Mom almost has to have her legs AMPUTATED after falling asleep in wrong position

A Canadian woman nearly lost her legs to a blocked circulation after passing out at home after a night out with drunk girls.

Julia Anderson, 36, collapsed on her bed – kneeling on all fours – after having 20 drinks with friends at an Ontario bar in 2020.

When she woke up, her legs had doubled in size and she couldn’t move on her own, she needed help from her 70-year-old mother Sandra.

Mrs. Anderson, who is a mother herself, feared she had broken them while going out. She was diagnosed with compartment syndrome, a rare but deadly condition that occurs when blood doesn’t reach some of the body’s muscles and nerves.

The lack of blood circulation to her legs deprived the limbs of oxygen and other nourishment. Doctors said if they hadn’t acted sooner, she might have lost her limbs.
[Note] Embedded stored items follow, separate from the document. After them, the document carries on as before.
-- ==== Sys2Proof/WellFormed.lean ====
section
/-!
DEFINITION. Which instructions a caller can present: those whose physical value fits the 32-bit signed value port
(00_scope.md rule R9; 93_implementation_defined.md V22: a value that does not fit "cannot be presented on the ports").
Every other operand is a vector of its port's width, so nothing else can be ill-formed: "there is no forbidden command"
(70_reset_and_hazards.md rule R223).
-/

namespace Sys2Proof

/-- The integers of the signed value port, −2^31 to 2^31 − 1 (rule R9). -/
def fitsVal (v : Int) : Bool := decide (-2147483648 ≤ v ∧ v ≤ 2147483647)

/-- A physical value that can be presented: absent, or a number that fits the port. -/
def presentable : Option Int → Bool
  | none => true
  | some v => fitsVal v

/-- Well-formedness of an instruction. -/
def Instr.wellFormed : Instr → Bool
  | .rev _ _ => true
  | .pgen _ => true
  | .pchk _ => true
  | .l1enc alt _ => presentable alt
  | .l1dec _ _ => true
  | .l2enc val => presentable val
  | .l2dec _ _ => true
  | .l3enc val => presentable val
  | .l3dec _ _ => true
  | .l4enc val => presentable val
  | .l4dec _ _ => true
  | .l5enc val => presentable val
  | .l5dec _ _ => true
  | .wenc _ _ val _ => presentable val
  | .wdec _ => true
  | .errw => true
  | .wordL1Alt _ _ _ _ => true
  | .wordL2Rate _ _ _ _ => true
  | .wordL3Angle _ _ _ _ => true
  | .wordL4Power _ _ _ _ => true
  | .wordL5Flag _ _ _ _ => true

end Sys2Proof
end

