-- ==== Sys2Proof/Machine/Flags.lean ====
section
/-!
DEFINITION. The indications of a result: `err`, `valid` and `kind` (10_state.md rule R23; 30_encoding.md rules R73 to
R75), and the records of a refusal and of an invalid word (60_exceptions.md rules R201 to R203).
-/

namespace Sys2Proof

/-- The 2-bit number of a value kind (rule R74). -/
def kindCode : Kind → BitVec 2
  | .none => 0
  | .absent => 1
  | .present => 2

/-- `valid = 0` and every other field 0 (rules R75, R203; D20, log 16). -/
def invalidResult : Result := {}

/-- REV's refusal `E_WSEL`: `err = 1`, `data = 0` (rule R201; D22, log 14). -/
def wselRefusal : Result := { err := true }

/-- WENC's refusal `E_NOCODEC`: `err = 1` with the error word (42_word_codec.md rule R171; D19, log 9). -/
def noCodecRefusal : Result := { err := true, word := Config.errorWord }

/-- The result of an encoder: its status and data; no indication is set (rule R155). -/
def encodedResult (e : Encoded) : Result := { ssm := e.ssm, data := e.data }

/-- The result of a decoder: `kind`, `val`, `mode` (rules R73, R155). -/
def payloadResult (p : Payload) : Result := { kind := p.kind, val := p.val, mode := p.mode }

/-- The result of decoding a word whose parity and label passed (42_word_codec.md rule R172). -/
def deliveredResult (lab : Lab) (sdi : Sdi) (ssm : Status) (p : Payload) : Result :=
  { valid := true, lab := lab, sdi := sdi, ssm := ssm, kind := p.kind, val := p.val, mode := p.mode }

end Sys2Proof
end

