/-- 41_label_codecs.md section 5, L4DEC: as labels 2 and 3 with the 3-bit top group counted in ten thousands (the spec's
decisions D14 and D17, log 12). -/
def Obligations.L4decUnpacksFiveGroups : Prop :=
  ∀ (s : State) (ssm : Status) (data : Data),
    (ssm = 1 → Answers (.l4dec ssm data) s { kind := .absent }) ∧
    (ssm ≠ 1 → ∃ v : Val, Answers (.l4dec ssm data) s { kind := .present, val := v } ∧
      v.toInt = (if ssm = 3 then -1 else 1) * (data.toNat % 16 + 10 * (data.toNat / 16 % 16) +
        100 * (data.toNat / 256 % 16) + 1000 * (data.toNat / 4096 % 16) + 10000 * (data.toNat / 65536)))

/-- 41_label_codecs.md section 6, L5ENC and L5DEC: the flag in `data[0]` at status 0, absent as (1, 0); on decode status
1 is absent and every nonzero data field is the flag 1. The whole codec is the spec's decision D8 (log 10). -/
def Obligations.L5PacksAndUnpacksTheFlag : Prop :=
  ∀ s : State,
    Answers (.l5enc none) s { ssm := 1, data := 0 } ∧ Answers (.l5enc (some 0)) s { ssm := 0, data := 0 } ∧
    (∀ v : Int, v ≠ 0 → Answers (.l5enc (some v)) s { ssm := 0, data := 1 }) ∧
    (∀ data : Data, Answers (.l5dec 1 data) s { kind := .absent }) ∧
    (∀ ssm : Status, ssm ≠ 1 → Answers (.l5dec ssm 0) s { kind := .present, val := 0 }) ∧
    (∀ (ssm : Status) (data : Data), ssm ≠ 1 → data ≠ 0 → Answers (.l5dec ssm data) s { kind := .present, val := 1 })

/-- 41_label_codecs.md section 2: unpacking packed digits gives the magnitude back on the encoder's range, and what
unpacking can give is bounded (layout: the spec's decision D14, log 12). -/
def Obligations.DigitGroupsAreInverse : Prop :=
  (∀ m : Nat, m ≤ 9999 → dunpack4 (dpack4 m) = m ∧ dunpack5 (dpack4 m) = m) ∧
  (∀ m : Nat, m ≤ 79999 → dunpack5 (dpack5 m) = m) ∧
  (∀ d : Data, dunpack4 d ≤ 16665 ∧ dunpack5 d ≤ 86665)

/-- 41_label_codecs.md section 7, the round trip of labels 2 to 5: an in-range value comes back exactly, an absent or
out-of-range one absent, a flag as 0 or 1. -/
def Obligations.LabelsTwoToFiveRoundTrip : Prop :=
  ∀ (s : State) (c : Codec) (mode : ModeCode), c ≠ .alt →
    (∃ (t : Status) (d : Data), Answers (encOp c none mode) s { ssm := t, data := d } ∧
      Answers (decOp c t d) s { kind := .absent }) ∧
    (∀ v : Int, ∃ (t : Status) (d : Data), Answers (encOp c (some v) mode) s { ssm := t, data := d } ∧
      (c = .flag → Answers (decOp c t d) s { kind := .present, val := if v = 0 then 0 else 1 }) ∧
      (c ≠ .flag → v.natAbs ≤ (if c = .power then 79999 else 9999) →
        ∃ u : Val, u.toInt = v ∧ Answers (decOp c t d) s { kind := .present, val := u }) ∧
      (c ≠ .flag → (if c = .power then 79999 else 9999) < v.natAbs → Answers (decOp c t d) s { kind := .absent }))

/-- 41_label_codecs.md sections 1 and 7, the round trip in physical units: an in-range altitude comes back within
40000 / 2^15 ft, and every other in-range quantity comes back exactly, in tenths of ft/min or of a degree and hundredths
of the power scale. The units are the spec's decisions D11 and D15, the layouts D9, D14 (logs 11, 12 and 15). -/
def Obligations.RoundTripWithinThePrecision : Prop :=
  (∀ k : Int, physical .alt k = k / 512 ∧ physical .rate k = k / 10 ∧ physical .angle k = k / 10 ∧
    physical .power k = k / 100) ∧
  ∀ (s : State) (c : Codec) (v : Int) (mode : ModeCode), c ≠ .flag → (c = .alt → mode ≠ 3) →
    v.natAbs ≤ (if c = .alt then 20480000 else if c = .power then 79999 else 9999) →
    ∃ (t : Status) (d : Data) (u : Val) (m : ModeCode), Answers (encOp c (some v) mode) s { ssm := t, data := d } ∧
      Answers (decOp c t d) s { kind := .present, val := u, mode := m } ∧
      (c = .alt → |physical c v - physical c u.toInt| < 40000 / 2 ^ 15) ∧
      (c ≠ .alt → physical c u.toInt = physical c v)

/-- Rule R155: each of the ten value codec operations is a total function of its operands alone: for every value of
them there is one result record, the same in every state, and it never refuses. -/
def Obligations.ValueCodecsArePureAndTotal : Prop :=
  (∀ (c : Codec) (val : Option Int) (mode : ModeCode), ∃ (t : Status) (d : Data), ∀ s : State,
    Answers (encOp c val mode) s { err := false, ssm := t, data := d }) ∧
  (∀ (c : Codec) (ssm : Status) (data : Data), ∃ (k : Kind) (v : Val) (m : ModeCode), ∀ s : State,
    Answers (decOp c ssm data) s { err := false, kind := k, val := v, mode := m })

/-- 41_label_codecs.md section 7, arithmetic widths: no value any instruction answers is outside ±40 959 375; and
30_encoding.md section 4: at kind NONE or ABSENT it is 0 (the spec's decisions D2 and D21, log 16). -/
def Obligations.EveryValueAnsweredIsInRange : Prop :=
  ∀ (i : Instr) (s : State), ∃ r : Result, Answers i s r ∧ -40959375 ≤ r.val.toInt ∧ r.val.toInt ≤ 40959375 ∧
    (r.kind ≠ .present → r.val = 0)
Ms Anderson said she usually weighs around 100 pounds, but her swollen legs added another 40 to 50 pounds to her petite frame

Julia said she was carrying 40 lbs – 50 lbs of excess fluid in her legs. She was hospitalized for a whopping five weeks where she underwent dialysis, a blood transfusion and a skin graft on her leg.

“They didn’t hurt, but they were twice their normal size, so I called out to my mum, who called an ambulance,” Ms Anderson said.

“When I arrived at the hospital, my whole body was very swollen. I’m short, I’m only 100 pounds, to them I looked like a 140 pound girl. I told them ‘guys, I don’t look like this, something is wrong’.’

Acute compartment syndrome occurs when pressure is placed on the lining of the body’s nerves and muscle tissue — called fascia — from bruising, bleeding, or another injury.

Fascia is not elastic and cannot expand to allow moisture to pass through. As a result, fluid begins to build up.

Ms Anderson’s case broke out early one morning in 2020 after she went to bed in the prostate position after a night out.

The woman had gone out with friends with whom she had been “drinking vodka all night” and “lots of liquor.”

Mrs Anderson said: ‘I was in constant pain. Imagine your leg falling asleep, but that tingling sensation is a thousand times greater, like a sharp shooting electric shock in my leg.’ The pain from the nerve damage was so severe that she “cried out in pain in the middle of the night”

Doctors had to perform a demanding procedure in a short period of time as the muscles deteriorated and toxins were released into her bloodstream, causing her body to swell and her kidneys to shut down.

She said, ‘We haven’t eaten. Pre drinks and bar drinks combined it was the equivalent of 20 drinks so quite a bit.

“I was more drunk than usual. When I got home I just thought, ‘go to bed Julia’ and passed out, curled up on top of my legs face down.’

The pressure on her legs while sleeping stopped her circulation and it took only hours for her body to develop compartment syndrome.

An ambulance took Mrs. Anderson rushed to Toronto’s Michael Garron Hospital, where doctors ran a barrage of tests and diagnosed her.

Ms Anderson said: ‘I was operated on immediately because my muscles were deteriorating and toxins were being released into my bloodstream, causing my body to swell and my kidneys to shut down.’

Surgeons performed a grueling procedure in which Julia’s left leg was cut open and muscles were cut to relieve the swelling and reduce the toxins released into her bloodstream.

She was in intensive care for two weeks, strapped to a device to drain excess fluid.

Ms Anderson also had to be hooked up to a kidney dialysis machine, to take a skin graft from her thigh and administer several blood transfusions.

This is because her hemoglobin levels, proteins in red blood cells that carry oxygen around the body, had dropped dangerously low.

She said, “The nerve damage was so bad that I cried out in the middle of the night in pain.

“I was in constant pain. Imagine your leg falling asleep, but that tingling sensation is a thousand times greater, like a sharp shooting electric shock in my leg.’

Her hospital stay lasted five weeks. She was bedridden at home for three weeks and dependent on heavy painkillers for a year.

After three years of being embarrassed by her harrowing experience, Ms. Anderson has gone public with her story in hopes of sparing someone else a similar experience.

She said, “I was embarrassed about it at the time because who’s to say, ‘I passed out like an idiot'”. The shame has kind of disappeared because it’s been years since it could happen to anyone.”